Dataset entries
-- ==== Sys2Proof/Claims/Traps.lean ====
section
/-!
DEFINITION. What the statements say of units that do not complete: traps whose TVAL the manual gives, traps whose
TVAL it does not give, poisoned operands (R105, R259), the checks of memory accesses (R258), and units that
stay at issue until what they wait for is done.
-/

namespace Sys2Proof.Claims

open Sys2Proof.Machine

/-! ### Two more ways to end -/

/-- A trap whose cause has no TVAL in the manual: TVAL is a free value (log 2). -/
def freeTrap (c : BitVec 8) (s : State) : State := (s.takeFree.2).takeTrap c (Config.freeWord s.takeFree.1)

/-- Every instruction of a table traps with its cause, TVAL being a free value: whenever its unit issues and the
table gives a cause, exec answers the state before the unit with that trap taken. -/
def TrapsFree (table : Instr → Option (U → State → Option (BitVec 8))) : Prop :=
  ∀ (i : Instr) (e : U → State → Option (BitVec 8)) (s s1 : State) (u : U) (c : BitVec 8),
    table i = some e → Issues i s u s1 → e u s1 = some c → exec i s = .next (freeTrap c s)

/-- Every instruction of a table waits at issue as the table says: whenever its unit issues and the table gives a wait
with what starts meanwhile, exec answers the state before the unit with that started, and the agent held. -/
def Holds (table : Instr → Option (U → State → Option (Wait × (State → State)))) : Prop :=
  ∀ (i : Instr) (e : U → State → Option (Wait × (State → State))) (s s1 : State) (u : U) (w : Wait) (f : State → State),
    table i = some e → Issues i s u s1 → e u s1 = some (w, f) → (f s).cur.run = .active →
      exec i s = .next { f s with cur := { (f s).cur with run := .holding w (f s).clk } }

/-- A cause raised where a condition holds. -/
def raisedIf {α : Type} (c : Bool) (x : α) : Option α := if c then some x else none

/-! ### Causes without a TVAL (R157, R171, R183, R187, R251, R357 to R362) -/

/-- The registers of a CTX instruction are out of order (R157), or pin more than 128 slots (R160). -/
def badCover (u : U) (s : State) (pins : Bool) : Option (BitVec 8) :=
  if u.b < u.a then some 0x44
  else
    let is := (List.range (u.b - u.a + 1)).map (s.cur.wb.toNat + u.a + ·)
    raisedIf (pins && 128 < ({ s.cur with pin := is.foldl (fun m i => setBit m i true) s.cur.pin } : Agent).pins) 0x46

/-- A jump through a vector register whose active lanes disagree, or none of which is active (R171). -/
def diverged (u : U) : Option (BitVec 8) :=
  raisedIf (u.a < 96 && (u.act == 0 || (lanesIn u.act).any fun l => lane u.va l != lane u.va ((lanesIn u.act).headD 0))) 0x14

/-- SPAWN turned away: its image (R46), what it may not name (R357), or no entry, context or gang index free. -/
def spawnCause (u : U) (s : State) : Option (BitVec 8) := do
  let n := u.a - 96
  let x := fun i => s.cur.scalar (n + i)
  let g ← s.gridOf s.cur.grid
  let t ← s.teamOf s.cur.team
  if !free [n, n + 1, n + 2, n + 3] s || (List.range 4).any (fun i => s.cur.spois.getLsbD (n + i)) then none
  else if imageBad g (x 0) (x 1) (x 2) then some 0x88
  else if bits (x 2) 47 40 = 1 || bits (x 2) 47 40 = 2 || x 1 ≠ 0 || bits (x 2) 63 48 ≠ s.cur.stage.toNat then some 0x89
  else raisedIf ((s.freeEntry g).isNone || (bits (x 2) 47 40 = 0 && (g.freeCtx = [] || 32 ≤ t.count.toNat))) 0x8A

/-- JOIN of a reference that names nothing to join (R356), or of a counter at zero (R358). -/
def joinCause (u : U) (s : State) : Option (BitVec 8) := match s.resolve s.cur.grid (lane u.va 0) with
  | .stale => some 0x8C
  | .entry r =>
    if r.kind = 3 || (r.kind = 0 && ((s.agent r.agent).map Agent.onJoins).getD false) then raisedIf (r.join == 0) 0x8B
    else some 0x8C
  | .gang a => if !a.onJoins then none else match s.recordOf a.record with
    | some r => raisedIf (r.join == 0) 0x8B
    | none => some 0x8C

def causeTable : Instr → Option (U → State → Option (BitVec 8))
  -- a barrier with an active set other than the gang's live lanes
  | .barT | .barQ | .barto _ _ => some fun _ s => raisedIf (s.cur.em != ~~~s.cur.xm) 0x13
  | .jmpr _ | .callr _ _ | .ret _ => some fun u _ => diverged u
  | .cwb x _ _ => some fun u s => if x = 1 then none else badCover u s false
  | .cdrop _ _ | .cunpin _ _ => some fun u s => badCover u s false
  | .cpin _ _ => some fun u s => badCover u s true
  | .region _ _ => some fun u s =>
      if u.imm < 0 || 96 < (u.d : Int) + u.imm then some 0x45
      else raisedIf (128 < ({ s.cur with regionFirst := BitVec.ofNat 10 (s.cur.wb.toNat + u.d), regionCount := BitVec.ofInt 7 u.imm } : Agent).pins) 0x46
  | .qbind _ _ => some fun u s =>
      let v := (lane u.va 0).toNat
      let tile := s.cur.prof == .tile
      raisedIf (v < (if tile then 1024 else 256) && v.testBit 7
        && (!queueFits s s.cur (v % 64) || (tile && (s.member s.cur.team (v / 256 % 4)).isNone))) 0x8F
  | .qclose _ => some fun u s =>
      if !(s.cur.kbyte (u.d - 120)).getLsbD 7 then some 0x90
      else raisedIf (s.portTeam s.cur (s.cur.kcore.extractLsb' (2 * (u.d - 120)) 2).toNat).isNone 0x8F
  | .spawn _ _ => some spawnCause
  | .join _ _ => some joinCause
  | .parkJoin _ => some fun u _ => raisedIf (decide (2 ^ 31 ≤ (lane u.va 0).toNat)) 0x88
  | .takew _ => some fun u s =>
      let n := u.d - 96
      raisedIf (free [n, n + 1, n + 2, n + 3] s && (s.gridOf s.cur.grid).any (!·.persist) && (s.teamOf s.cur.team).isSome) 0x8E
  | .discard _ _ | .wback _ _ | .zero _ _ => some fun u _ => raisedIf (u.act != 0 && decide (2 ^ 26 < (lane u.vb 0).toNat)) 0x2D
  -- the last version of a tensor (R417)
  | .tvbump _ _ _ => some fun u s =>
      let x := lane u.va 0
      let t := s.tensor (x.extractLsb' 16 4) (x.setWidth 12)
      raisedIf (quiet s && !(s.rewraps.any (·.1 == s.cur.id)) && bits x 15 12 == 0 && bits x 63 20 == 0 && s.fwSeg s.cur (bits x 19 16)
        && decide ((lane u.vb 0).toNat < 2) && t.v && t.shut && t.ver == 0xFFFFFFFF) 0xBB
  | _ => none

/-! ### Causes with a TVAL (R55, R262, R269, R359, R419) -/

/-- A release finds every store registered but one of a peer's, which was never (R262): its address. -/
def lostPeer (s : State) : Option (BitVec 8 × Word) := if s.released s.cur.id then s.cur.lost.map fun va => (0x2B, va) else none

/-- The window would leave 0 to NSLOTS − 96 (R55). -/
def windowLeaves (n : Int) (u : U) (s : State) : Option (BitVec 8 × Word) :=
  raisedIf (n < 0 || (s.cur.nslots.toNat : Int) - 96 < n) (0x0A, u.w.setWidth 64)

/-- An address that PARK.addr or WAKE may not name: not a multiple of 4, or outside global memory (R359, R360). -/
def watchBad (u : U) (s : State) : Option (BitVec 8 × Word) :=
  let va := lane u.va 0
  raisedIf (va.toNat % 4 != 0 || !(match placeOf s s.cur va with | .glob _ => true | _ => false)) (0x8D, va)
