def berthTable : Instr → Option Law
  -- admission stops, STATE becomes 2, BOPSTAT reads BUSY, and the limit of TMO runs
  | .quiesce c => some fun s t => ifIdle s t (s.quiesce c) && when (!s.bopBusy) (
      if (s.berth (bopB c)).state = 1 then
        (t.berth (bopB c)).state == 2 && (t.berth (bopB c)).stopped == s.clk && admitIs t (bopB c) false && bopIs t 1 0 1 0
          && (t.berth (bopB c)).quiesceEnd == if bits c 15 12 = 0 then none else some (s.clk + 2 ^ bits c 15 12 * 700000)
      else turned s t 1 1)
  -- the area is written and the export stands under the berth's GEN
  | .exportBerth c => some fun s t => ifIdle s t (s.exportBerth c) && when (!s.bopBusy) (
      if (s.berth (bopB c)).state = 3 then
        (t.berth (bopB c)).state == 3 && (t.berth (bopB c)).exported == some (s.berth (bopB c)).gen && bopIs t 0 0 2 0
      else turned s t 2 1)
  -- a merge or a split raises GEN and leaves the berth quiesced; a reason of R401 turns it away
  | .importBerth c => some fun s t => ifIdle s t (s.importBerth c) && when (!s.bopBusy && !bopMig c) (
      let x := s.readArea c
      match x.2.importBad c x.1.1 x.1.2 with
      | some r => turned x.2 t 3 r
      | none => bopIs t 0 0 3 0 && when (bopB c != bopSrc c) (
          (t.berth (bopB c)).state == 3 && (t.berth (bopB c)).gen == (s.berth (bopB c)).gen + 1
            && decide (t.vfsOf (bopB c) = s.vfsOf (bopB c) ||| if bopVfs c = 0 then s.vfsOf (bopSrc c) else bopVfs c)))
  | .resume c => some fun s t => ifIdle s t (
      if (s.berth (bopB c)).state = 3 then (s.reactivate (bopB c)).setBopStat false 0 4 0 else s.refuseBop 4 1)
      && when (!s.bopBusy) (if (s.berth (bopB c)).state = 3 then activeAgain t (bopB c) && bopIs t 0 0 4 0 else turned s t 4 1)
  | .abandon c => some fun s t => ifIdle s t (
      (if (s.berth (bopB c)).state = 2 || (s.berth (bopB c)).state = 3 then s.reactivate (bopB c) else s).setBopStat false 0 5 0)
      && when (!s.bopBusy) (bopIs t 0 0 5 0
        && when ((s.berth (bopB c)).state == 2 || (s.berth (bopB c)).state == 3) (activeAgain t (bopB c)))
  -- contexts go to memory, the caches are emptied, and STATE becomes 3
  | .quiesceComplete b => some fun s t => whenDue ((s.berth b).state = 2 && !s.quiesceBusy b) s t (
      let gangs := s.all.filter fun a => a.prof == .full && a.berth == b && a.run != .off
      let s1 := gangs.foldl (fun s a => s.flushGang a.id false) s
      -- what cannot be written back yet is waited for
      let left := gangs.any fun a => (s1.agent a.id).any fun a => a.wbacks != [] || a.lines.any (·.dirty)
      if left then is t s1
      else is t (((s1.emptyCaches b).modBerth b fun x => { x with state := 3, quiesceEnd := none }).setBopStat false 0 1 0)
        && (t.berth b).state == 3 && (t.berth b).quiesceEnd.isNone && bopIs t 0 0 1 0)
  -- the limit of TMO has passed first: the berth is active again, and the operation has failed with reason 6
  | .quiesceTimeout b => some fun s t =>
      whenDue ((s.berth b).state = 2 && (s.berth b).quiesceEnd.any (· ≤ s.clk)) s t (is t ((s.reactivate b).refuseBop 1 6)
        && activeAgain t b && bopIs t 0 6 1 0xB6)
  -- a removal under way or a way of another berth: logged; else the register holds the new mask
  | .waymaskWrite sl b v => some fun s t => is t (s.writeWaymask sl.toNat b v)
      && if (s.sysreg (waymask sl.toNat b) 0).getLsbD 31
            || allBerths.any fun x => x != b && s.sysreg (waymask sl.toNat x) 0 &&& (v &&& 0xFFFF) != 0 then
          noted s t 0 b.toNat (BitVec.ofNat 64 (0x2000 + 16 * sl.toNat + b.toNat))
        else decide ((t.sysreg (waymask sl.toNat b) 0).setWidth 16 = v.setWidth 16) && decide (t.mem = s.mem)
  | .waymaskLineTake sl n => some fun s t =>
      whenDue ((s.leaving sl.toNat).any (·.line == n)) s t (is t ((s.takeLine n).settleWays sl.toNat)
        && t.l2.all (·.line != n) && decide (t.mem = s.mem))
  -- outside STATE 0 and 3, or where another berth owns what it gives: logged; else the register takes the value
  | .berthResourceWrite num v => some fun s t => is t (s.writeResource num.toNat v)
      && match resourceBerth num.toNat with
        | none => is t s
        | some b =>
          let v := if 0x500 ≤ num.toNat && num.toNat < 0x510 then v &&& 0xFFFF else v
          if !((s.berth b).state = 0 || (s.berth b).state = 3)
              || allBerths.any fun x => x != b && s.sysreg (dev (resourceOf num.toNat x)) 0 &&& v != 0 then
            noted s t 0 b.toNat (num.setWidth 64)
          else decide (t.sysreg (dev num.toNat) 0 = v)
  -- CONF, VERIFY and ADMIT take effect at once, and VFS where no active berth would gain one
  | .berthctlWrite b v => some fun s t => is t (s.writeBerthctl b v)
      && decide ((t.sysreg (berthctl b) 0).setWidth 3 = v.setWidth 3)
      && decide (t.vfsOf b = if (s.berth b).state = 1 && v.extractLsb' 16 16 &&& ~~~s.vfsOf b != 0 then s.vfsOf b else v.extractLsb' 16 16)
  -- the berth is active with ADMIT 1, and no translation or walk of it is left
  | .partitionReset b => some fun s t => is t (s.resetPartition b)
      && (t.berth b).state == 1 && (t.berth b).exported.isNone && admitIs t b true
      && t.tlb.all (·.berth != b) && t.walks.all (·.berth != b)
  | .sliceEnd b => some fun s t =>
      let x := s.berth b
      let slots := s.slots b
      let cur := x.slot.toNat
      let vf := fun (n : Nat) => ((slots[n]?).map (·.1)).getD 16
      let ticks := fun (n : Nat) => ((slots[n]?).map (·.2)).getD 0
      let used := ((List.range 4).map fun i => (cur + 1 + i) % 4).filter fun n => ticks n != 0
      let next := (used.find? fun n => s.vfWork b (vf n)).getD (if used.contains cur then cur else used.headD cur)
      let out := fun (g : Nat) => (s.vfOfGrid g).any fun v => v.toNat != vf next
      let s1 := if vf next = vf cur then s
        else
          let s1 := s.swapOutWhere fun y => ((s.gridOf y.grid).any (·.berth == b)) && out y.grid
          let s2 := s1.settleCopies fun o => o.berth == b && ((s1.teamOf o.team).any fun y => out y.grid)
          let s3 := s2.emptyCaches b
          { s3 with tlb := s3.tlb.filter (·.berth != b) }
      -- slices pause while the standby takes over (R385)
      whenDue (x.state = 1 && slots.any (·.2 != 0) && x.sliceEnd ≤ s.clk && s.harboured) s t (is t
        (s1.modBerth b fun x => { x with slot := BitVec.ofNat 2 next, sliceEnd := s1.clk + 70000 * ticks next }))
  | _ => none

▸ **WHAT IS NEEDED**
Retype only the lines above between the line with "if (s.berth (bopB c)).state = 1 then" and the line with "turned x.2 t 3 r", counting those two lines as well, and keep every character as it is.

▸ **TASK SOLUTION**
      if (s.berth (bopB c)).state = 1 then
        (t.berth (bopB c)).state == 2 && (t.berth (bopB c)).stopped == s.clk && admitIs t (bopB c) false && bopIs t 1 0 1 0
          && (t.berth (bopB c)).quiesceEnd == if bits c 15 12 = 0 then none else some (s.clk + 2 ^ bits c 15 12 * 700000)
      else turned s t 1 1)
  -- the area is written and the export stands under the berth's GEN
  | .exportBerth c => some fun s t => ifIdle s t (s.exportBerth c) && when (!s.bopBusy) (
      if (s.berth (bopB c)).state = 3 then
        (t.berth (bopB c)).state == 3 && (t.berth (bopB c)).exported == some (s.berth (bopB c)).gen && bopIs t 0 0 2 0
      else turned s t 2 1)
  -- a merge or a split raises GEN and leaves the berth quiesced; a reason of R401 turns it away
  | .importBerth c => some fun s t => ifIdle s t (s.importBerth c) && when (!s.bopBusy && !bopMig c) (
      let x := s.readArea c
      match x.2.importBad c x.1.1 x.1.2 with
      | some r => turned x.2 t 3 r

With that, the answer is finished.